Silence followed—heavy and raw.
Elara trembled. “That voice… it was me.”
Adrian’s eyes were haunted. “Every soul trapped here becomes a reflection of who they were before. The island keeps copies. Shadows of your guilt.”
She sank to the floor, clutching the locket. “Then how do I stop it?”
“You don’t,” he said softly. “You remember what truly happened. That’s the only way the island releases you.”
Lightning struck again, illuminating the dark sea below. For a fleeting moment, she saw something floating in the water—an overturned lifeboat, a figure bound in ropes, drifting lifelessly.
And the face looked just like Adrian’s.
When she turned to him in horror, he was gone.
Only the open locket lay on the floor, the lullaby still playing its haunting tune.
Chapter 3 – The Phantom Below
The melody from the locket echoed through the tower long after Adrian vanished. Elara stood frozen in the dim light, her mind spiraling. The air was colder now, dense with the scent of salt and decay. Every beat of the lullaby seemed to pulse with meaning she couldn’t yet grasp.
“Adrian?” she whispered. No answer. Only the groaning of the lighthouse and the storm’s relentless breath.
She descended the stairs cautiously, each step groaning beneath her weight. Halfway down, she stopped—the trapdoor was open. The fog had retreated, leaving the lower floor eerily silent. The whispers were gone, replaced by the rhythmic drip of water.
“Adrian!” she called again, her voice cracking. Still nothing.
Then she saw it. Wet footprints leading away from the door, deeper into the trees beyond the beach. They weren’t his. These prints were smaller—hers.
Her pulse quickened. She hadn’t walked that way. She couldn’t have. Yet the proof glistened before her. Against every instinct screaming to run, she followed them.
The forest loomed tall and ancient, its trees gnarled like twisted ribs. Every rustle felt alive, every shadow heavy with intent. The footprints continued along a narrow path until they reached a clearing—and there she saw it.
A pond, still as glass, reflecting the pale moon above.
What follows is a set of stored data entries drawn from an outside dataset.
/-- The gang records of a fenced spur break, its cores accounted (R151, R379); an operation in progress goes on for the others. -/
def loseGangs (s : State) (k : Nat × Nat) : State :=
  let gs := (s.die k.1).gangs.filter fun g => g.spurs.contains k.2
  let cores := (List.range 4).map fun c => (k.2, c)
  gs.foldl (fun t g =>
    let g := { g with members := g.members.filter fun m => spurOf m.who ≠ k.2 }
    match g.state with
    | .started => putGang t k.1 g (some g)
    | _ => breakGang t k.1 g cores) s

/-- A lost thread's place in the re-run list: ascending TID, then push order (R380). -/
def insertRerun (l : List Start) (x : Start) : List Start :=
  let before (y : Start) : Bool := decide (y.ctx.tid.toNat < x.ctx.tid.toNat) || (y.ctx.tid == x.ctx.tid && decide (y.tag ≤ x.tag))
  l.filter before ++ [x] ++ l.filter fun y => !before y

/-- Whether a lost thread is run again (R380, R381): no member of a resident spawn, no side effect. -/
def canRerun (a : Agent) : Option Start :=
  if a.resident ∨ a.ctx.side ∨ !a.frames.isEmpty then none else a.start

/-- A lost thread put on the re-run list or recorded lost (R380, R382), its arrivals withdrawn. -/
def loseThread (s : State) (who : AgentId) : State :=
  let a := s.agent who
  let k := s.progKey who
  let p := s.prog k
  let out (x : Nat × Bar) : Nat × Bar := (x.1, { x.2 with arrived := x.2.arrived.filter (· ≠ who) })
  let p := { p with bars := p.bars.map out }
  let p := match canRerun a with
    | some st => { p with rerun := insertRerun p.rerun st }
    | none => { p with l := p.l - 1, lostNow := p.lostNow ++ [a.anc] }
  (s.setProg k p).setAgent who Agent.blank

/-- Lost members of a resident spawn leave its barriers and its live count (R381). -/
def loseMembers (s : State) (k : Nat × Nat) (n : Nat) : State :=
  if n = 0 then s
  else
    let p := s.prog k
    let less (x : Nat × Bar) : Nat × Bar := (x.1, { x.2 with c := x.2.c - n, cNext := x.2.cNext.map (· - n) })
    let p := { p with liveCount := p.liveCount - n, bars := p.bars.map less }
    (p.bars.map (·.1)).foldl (fun t i => barTry t k i) (s.setProg k p)

/-- A command of a fenced spur stops, its counter marked (R210, R242, R379): one whose counter must wait stays in its queue until the
mark is made. -/
def loseCmd (s : State) (c : EngCmd) : State :=
  if c.data then c.advance s
  else { c with data := true, failed := true, wait := none, refused := none }.finish (c.fail none s)

/-- Remote accesses under way to a fenced spur trap PROT, as later ones do (R245). -/
def loseRemotes (s : State) (k : Nat × Nat) : State :=
  let ws := s.agents.filterMap fun (a, r) =>
    match r.wait with
    | .remote x => if x.die = k.1 ∧ x.spur = k.2 then some a else none
    | _ => none
  ws.foldl (fun t a => trapWait a ⟨cPROT, wordN k.2⟩ (feWithdraw t a)) s

/-- A spur fenced at once (R379), for the life of the device, and reported (R24, R390). -/
def fenceSpur (k : Nat × Nat) (s : State) : State :=
  let p := s.spur k
  let core := (p.owner).getD 0
  let ws := (s.agents.filter fun x => isSlot x.1 && dieOf x.1 == k.1 && spurOf x.1 == k.2 && x.2.live).map (·.1)
  let members := (ws.filter fun w => (s.agent w).resident).length
  let s := ws.foldl loseUnit s
  let s := ws.foldl loseStores s
  let s := ws.foldl loseClaims s
  let s := loseGangs s k
  let s := (p.copyQ ++ p.gathQ).foldl loseCmd s
  let s := ws.foldl loseThread s
  let s := loseMembers s (k.1, core) members
  let s := loseRemotes s k
  let s := { s with tlb := s.tlb.filter fun t => !(t.die == k.1 && t.spur == some k.2) }
  let g := s.prog (k.1, core)
  let out (l : List Nat) : List Nat := l.filter (· ≠ k.2)
  let s := if p.owner.isSome then s.setProg (k.1, core) { g with
      quota := out g.quota, spawn := { g.spawn with quota := out g.spawn.quota } }
    else s
  let q := s.spur k
  (noteFence k.1 4 k.2 core s).setSpur k { Spur.blank with
    fenced := true, fencedBanks := p.fencedBanks, heldOut := p.heldOut, copyQ := q.copyQ, gathQ := q.gathQ }

/-! ### Lost dies and the device (R376) -/

/-- The lines that a lost die's directory, or its own masters and engines, held Modified or owned. -/
def lostLines (s : State) (d : Nat) : List Nat :=
  let l1 := (s.l1.filter fun l => l.mesi == .modified && (dieOf l.who == d || s.homeDie (l.line * 64) == d)).map L1Line.line
  let engs := (s.spurs.filter fun x => x.1.1 = d).flatMap fun x => (x.2.copyQ ++ x.2.gathQ).map EngCmd.id
  let units := (s.agents.filter fun x => dieOf x.1 = d).filterMap fun x => match x.2.wait with
    | .unit r => some r.id
    | _ => none
  let mine (x : OwnedLine) : Bool := engs.contains x.id || units.contains x.id || s.homeDie (x.line * 64) == d
  (l1 ++ (s.owned.filter mine).map OwnedLine.line).eraseDups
In the reflection, she saw herself standing at the edge, eyes hollow, lips moving. But when she looked down—there was no reflection at all.
The chill that crawled through her veins was almost electric.
“Elara…”
The voice rose from the pond’s surface, a whisper that sounded like drowning. Shapes rippled below—a woman reaching upward, hair fanning out like seaweed, eyes open but empty. Her own face stared back from beneath the water.
“Help me,” the reflection gasped.
Elara staggered back, shaking her head. “No… this isn’t real!”
“Everything here is real once,” the reflection hissed. “Until it’s forgotten.”
The water exploded upward, hands bursting through the surface, grasping her wrists. The cold was unbearable, like ice dragging her under. She fought, screaming, pulling against her mirror self as the pond churned into chaos.
“Let go!” she cried.
But the reflection’s voice was calm, almost tender. “You left him to die, Elara. Don’t you remember?”
The world blurred. Images slammed into her mind—Adrian’s hand slipping from hers in a storm, the boat overturning, the taste of salt and guilt in her throat. She had screamed his name as waves swallowed him whole.
“No,” she gasped, tears mixing with rain. “I tried to save you!”
The reflection smiled, cruel and knowing. “Then why are you alive?”
The grip tightened, pulling her closer to the water’s edge. Her lungs burned as the pond’s surface warped, showing flashes of faces—the pale figures from before, the ones who whispered her name. They were all watching her now, waiting.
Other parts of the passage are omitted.